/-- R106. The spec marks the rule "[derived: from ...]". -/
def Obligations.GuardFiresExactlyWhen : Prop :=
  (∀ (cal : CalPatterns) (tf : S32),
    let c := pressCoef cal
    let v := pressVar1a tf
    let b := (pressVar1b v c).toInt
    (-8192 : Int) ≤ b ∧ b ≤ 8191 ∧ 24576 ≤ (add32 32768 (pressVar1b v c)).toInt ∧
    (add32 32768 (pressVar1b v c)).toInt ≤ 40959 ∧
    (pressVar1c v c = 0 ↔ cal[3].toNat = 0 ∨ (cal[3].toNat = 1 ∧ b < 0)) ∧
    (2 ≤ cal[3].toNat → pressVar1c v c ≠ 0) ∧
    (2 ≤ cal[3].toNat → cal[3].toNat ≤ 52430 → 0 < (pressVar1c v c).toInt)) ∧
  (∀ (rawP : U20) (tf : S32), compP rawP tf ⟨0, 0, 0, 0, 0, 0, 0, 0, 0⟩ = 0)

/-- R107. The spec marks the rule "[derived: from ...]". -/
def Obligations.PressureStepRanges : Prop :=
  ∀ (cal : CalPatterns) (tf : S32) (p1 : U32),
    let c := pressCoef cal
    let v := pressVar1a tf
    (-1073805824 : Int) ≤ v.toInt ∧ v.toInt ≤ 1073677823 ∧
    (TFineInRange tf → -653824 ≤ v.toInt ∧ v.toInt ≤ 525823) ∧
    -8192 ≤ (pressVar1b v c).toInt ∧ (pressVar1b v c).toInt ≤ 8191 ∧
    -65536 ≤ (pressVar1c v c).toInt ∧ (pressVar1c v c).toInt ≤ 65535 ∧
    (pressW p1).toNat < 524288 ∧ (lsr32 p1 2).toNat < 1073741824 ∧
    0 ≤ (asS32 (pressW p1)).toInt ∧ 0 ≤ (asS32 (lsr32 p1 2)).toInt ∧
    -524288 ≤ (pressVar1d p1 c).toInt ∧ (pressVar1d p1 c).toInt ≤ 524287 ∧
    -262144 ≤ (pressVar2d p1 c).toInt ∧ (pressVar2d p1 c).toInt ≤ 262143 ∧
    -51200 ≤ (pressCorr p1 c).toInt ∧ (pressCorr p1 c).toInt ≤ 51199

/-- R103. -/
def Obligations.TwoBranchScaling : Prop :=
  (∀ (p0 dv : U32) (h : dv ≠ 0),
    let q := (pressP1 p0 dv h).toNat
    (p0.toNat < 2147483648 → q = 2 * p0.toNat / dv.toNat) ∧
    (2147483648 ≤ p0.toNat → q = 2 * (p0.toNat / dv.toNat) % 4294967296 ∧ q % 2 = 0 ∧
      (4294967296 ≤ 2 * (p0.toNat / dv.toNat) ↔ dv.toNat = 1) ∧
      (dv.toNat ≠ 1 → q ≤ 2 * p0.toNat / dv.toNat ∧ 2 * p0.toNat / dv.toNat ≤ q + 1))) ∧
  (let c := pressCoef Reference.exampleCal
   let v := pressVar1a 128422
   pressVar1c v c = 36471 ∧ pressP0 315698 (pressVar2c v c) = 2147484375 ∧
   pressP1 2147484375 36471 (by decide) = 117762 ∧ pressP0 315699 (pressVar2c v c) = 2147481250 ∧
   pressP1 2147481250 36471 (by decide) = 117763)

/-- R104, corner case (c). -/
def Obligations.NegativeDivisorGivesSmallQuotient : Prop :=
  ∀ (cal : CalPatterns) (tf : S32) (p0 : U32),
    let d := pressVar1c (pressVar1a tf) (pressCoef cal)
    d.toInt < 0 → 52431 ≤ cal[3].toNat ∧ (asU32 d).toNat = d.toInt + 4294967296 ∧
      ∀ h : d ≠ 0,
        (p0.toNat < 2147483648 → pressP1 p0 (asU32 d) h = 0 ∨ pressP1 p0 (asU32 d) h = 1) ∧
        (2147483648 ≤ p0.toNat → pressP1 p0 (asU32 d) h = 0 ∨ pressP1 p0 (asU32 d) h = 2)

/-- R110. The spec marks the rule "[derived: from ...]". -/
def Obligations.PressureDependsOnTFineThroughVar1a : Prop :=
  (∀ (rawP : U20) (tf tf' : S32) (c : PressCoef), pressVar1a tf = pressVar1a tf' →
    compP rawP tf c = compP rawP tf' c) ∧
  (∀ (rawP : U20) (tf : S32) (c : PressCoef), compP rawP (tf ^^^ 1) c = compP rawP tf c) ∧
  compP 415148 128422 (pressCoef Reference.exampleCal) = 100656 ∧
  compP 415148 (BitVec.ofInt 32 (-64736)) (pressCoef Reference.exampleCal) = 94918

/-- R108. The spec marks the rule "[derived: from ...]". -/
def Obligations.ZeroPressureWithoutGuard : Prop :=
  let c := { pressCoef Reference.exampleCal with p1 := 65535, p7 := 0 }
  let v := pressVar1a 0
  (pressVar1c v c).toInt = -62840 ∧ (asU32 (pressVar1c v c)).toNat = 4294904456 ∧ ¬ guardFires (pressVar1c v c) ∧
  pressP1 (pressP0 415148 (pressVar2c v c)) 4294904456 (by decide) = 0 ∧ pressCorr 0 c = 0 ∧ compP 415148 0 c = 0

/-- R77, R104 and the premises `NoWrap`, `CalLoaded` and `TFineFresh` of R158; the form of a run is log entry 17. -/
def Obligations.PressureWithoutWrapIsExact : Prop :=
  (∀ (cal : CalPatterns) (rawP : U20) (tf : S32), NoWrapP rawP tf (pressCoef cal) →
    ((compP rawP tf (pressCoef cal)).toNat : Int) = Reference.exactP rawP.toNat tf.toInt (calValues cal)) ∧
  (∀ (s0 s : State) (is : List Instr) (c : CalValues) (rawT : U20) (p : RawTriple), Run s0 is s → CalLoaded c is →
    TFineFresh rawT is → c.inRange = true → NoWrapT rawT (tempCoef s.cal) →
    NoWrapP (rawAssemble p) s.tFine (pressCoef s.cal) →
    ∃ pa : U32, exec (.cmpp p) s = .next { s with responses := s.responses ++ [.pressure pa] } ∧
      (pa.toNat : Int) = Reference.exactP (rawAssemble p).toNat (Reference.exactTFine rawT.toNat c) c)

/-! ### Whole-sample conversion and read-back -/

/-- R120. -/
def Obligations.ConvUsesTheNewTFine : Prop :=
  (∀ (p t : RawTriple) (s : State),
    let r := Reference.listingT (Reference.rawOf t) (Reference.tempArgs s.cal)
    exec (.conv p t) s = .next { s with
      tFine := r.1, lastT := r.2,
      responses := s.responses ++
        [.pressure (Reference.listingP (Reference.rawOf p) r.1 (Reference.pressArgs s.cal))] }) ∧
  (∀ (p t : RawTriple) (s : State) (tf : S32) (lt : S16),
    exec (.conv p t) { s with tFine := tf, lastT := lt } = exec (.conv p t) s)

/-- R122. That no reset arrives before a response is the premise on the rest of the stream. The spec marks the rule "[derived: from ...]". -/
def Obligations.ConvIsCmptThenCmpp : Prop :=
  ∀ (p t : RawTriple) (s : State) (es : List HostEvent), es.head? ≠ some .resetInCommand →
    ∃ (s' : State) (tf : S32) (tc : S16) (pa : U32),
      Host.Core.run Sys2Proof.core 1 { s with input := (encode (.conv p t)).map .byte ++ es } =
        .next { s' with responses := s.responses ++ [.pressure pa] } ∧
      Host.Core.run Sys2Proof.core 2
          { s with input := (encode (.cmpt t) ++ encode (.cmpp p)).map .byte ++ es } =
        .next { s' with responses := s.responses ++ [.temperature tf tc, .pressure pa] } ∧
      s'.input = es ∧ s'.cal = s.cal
───
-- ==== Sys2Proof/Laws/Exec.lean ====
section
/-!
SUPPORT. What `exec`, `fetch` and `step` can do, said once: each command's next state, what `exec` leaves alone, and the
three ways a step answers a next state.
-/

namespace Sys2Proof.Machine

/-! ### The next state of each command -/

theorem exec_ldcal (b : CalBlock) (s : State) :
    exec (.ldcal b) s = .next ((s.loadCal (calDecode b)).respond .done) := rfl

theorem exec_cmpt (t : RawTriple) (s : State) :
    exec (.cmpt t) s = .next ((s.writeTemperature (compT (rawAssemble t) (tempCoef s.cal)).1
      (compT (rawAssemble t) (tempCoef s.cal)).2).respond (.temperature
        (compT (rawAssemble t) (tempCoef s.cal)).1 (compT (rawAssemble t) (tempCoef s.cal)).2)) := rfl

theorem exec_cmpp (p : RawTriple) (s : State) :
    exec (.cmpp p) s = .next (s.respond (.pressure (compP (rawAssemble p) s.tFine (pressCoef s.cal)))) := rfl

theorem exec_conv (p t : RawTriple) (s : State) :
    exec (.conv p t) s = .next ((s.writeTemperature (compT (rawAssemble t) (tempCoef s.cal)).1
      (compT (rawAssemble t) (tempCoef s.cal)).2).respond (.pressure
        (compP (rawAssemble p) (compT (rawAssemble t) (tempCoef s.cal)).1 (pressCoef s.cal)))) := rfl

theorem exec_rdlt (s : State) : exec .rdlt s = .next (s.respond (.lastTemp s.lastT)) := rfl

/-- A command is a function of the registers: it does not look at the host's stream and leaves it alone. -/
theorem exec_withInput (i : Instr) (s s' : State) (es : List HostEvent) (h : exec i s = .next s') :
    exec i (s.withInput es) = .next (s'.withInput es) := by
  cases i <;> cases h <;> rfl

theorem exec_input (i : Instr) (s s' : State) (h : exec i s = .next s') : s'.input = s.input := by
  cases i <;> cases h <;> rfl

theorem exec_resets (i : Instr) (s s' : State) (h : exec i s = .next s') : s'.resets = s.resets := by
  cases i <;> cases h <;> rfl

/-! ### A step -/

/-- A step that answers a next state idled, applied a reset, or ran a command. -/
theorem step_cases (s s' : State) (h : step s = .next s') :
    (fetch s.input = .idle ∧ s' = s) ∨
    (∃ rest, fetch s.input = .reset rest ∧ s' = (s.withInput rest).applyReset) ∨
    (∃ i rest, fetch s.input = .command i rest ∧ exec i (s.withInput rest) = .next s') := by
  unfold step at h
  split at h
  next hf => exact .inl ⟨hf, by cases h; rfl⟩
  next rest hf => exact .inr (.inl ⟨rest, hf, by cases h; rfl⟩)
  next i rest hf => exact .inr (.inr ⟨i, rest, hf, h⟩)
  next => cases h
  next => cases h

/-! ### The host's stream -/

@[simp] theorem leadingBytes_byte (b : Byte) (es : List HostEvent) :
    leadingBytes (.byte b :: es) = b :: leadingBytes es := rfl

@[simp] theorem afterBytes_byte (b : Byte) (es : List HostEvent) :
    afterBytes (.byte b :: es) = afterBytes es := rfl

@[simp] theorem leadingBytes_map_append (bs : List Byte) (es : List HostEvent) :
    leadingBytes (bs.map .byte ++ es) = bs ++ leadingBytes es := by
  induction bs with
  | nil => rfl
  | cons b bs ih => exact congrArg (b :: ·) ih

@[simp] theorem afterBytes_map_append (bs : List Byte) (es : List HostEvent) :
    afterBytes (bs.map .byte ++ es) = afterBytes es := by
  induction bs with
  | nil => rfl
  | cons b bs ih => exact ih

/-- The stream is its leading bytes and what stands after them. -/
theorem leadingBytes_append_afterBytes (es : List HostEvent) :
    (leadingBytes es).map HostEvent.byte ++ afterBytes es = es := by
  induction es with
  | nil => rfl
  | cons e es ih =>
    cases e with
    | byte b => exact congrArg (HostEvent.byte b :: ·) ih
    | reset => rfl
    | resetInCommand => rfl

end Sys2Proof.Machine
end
───
* [Exercise goal]
Return a word-for-word copy of the lines above from the one holding "(s' : State)" through the one holding "s'.input = es ∧ s'.cal = s.cal", with both of them included and nothing besides.

* [Task result]
    ∃ (s' : State) (tf : S32) (tc : S16) (pa : U32),
      Host.Core.run Sys2Proof.core 1 { s with input := (encode (.conv p t)).map .byte ++ es } =
        .next { s' with responses := s.responses ++ [.pressure pa] } ∧
      Host.Core.run Sys2Proof.core 2
          { s with input := (encode (.cmpt t) ++ encode (.cmpp p)).map .byte ++ es } =
        .next { s' with responses := s.responses ++ [.temperature tf tc, .pressure pa] } ∧
      s'.input = es ∧ s'.cal = s.cal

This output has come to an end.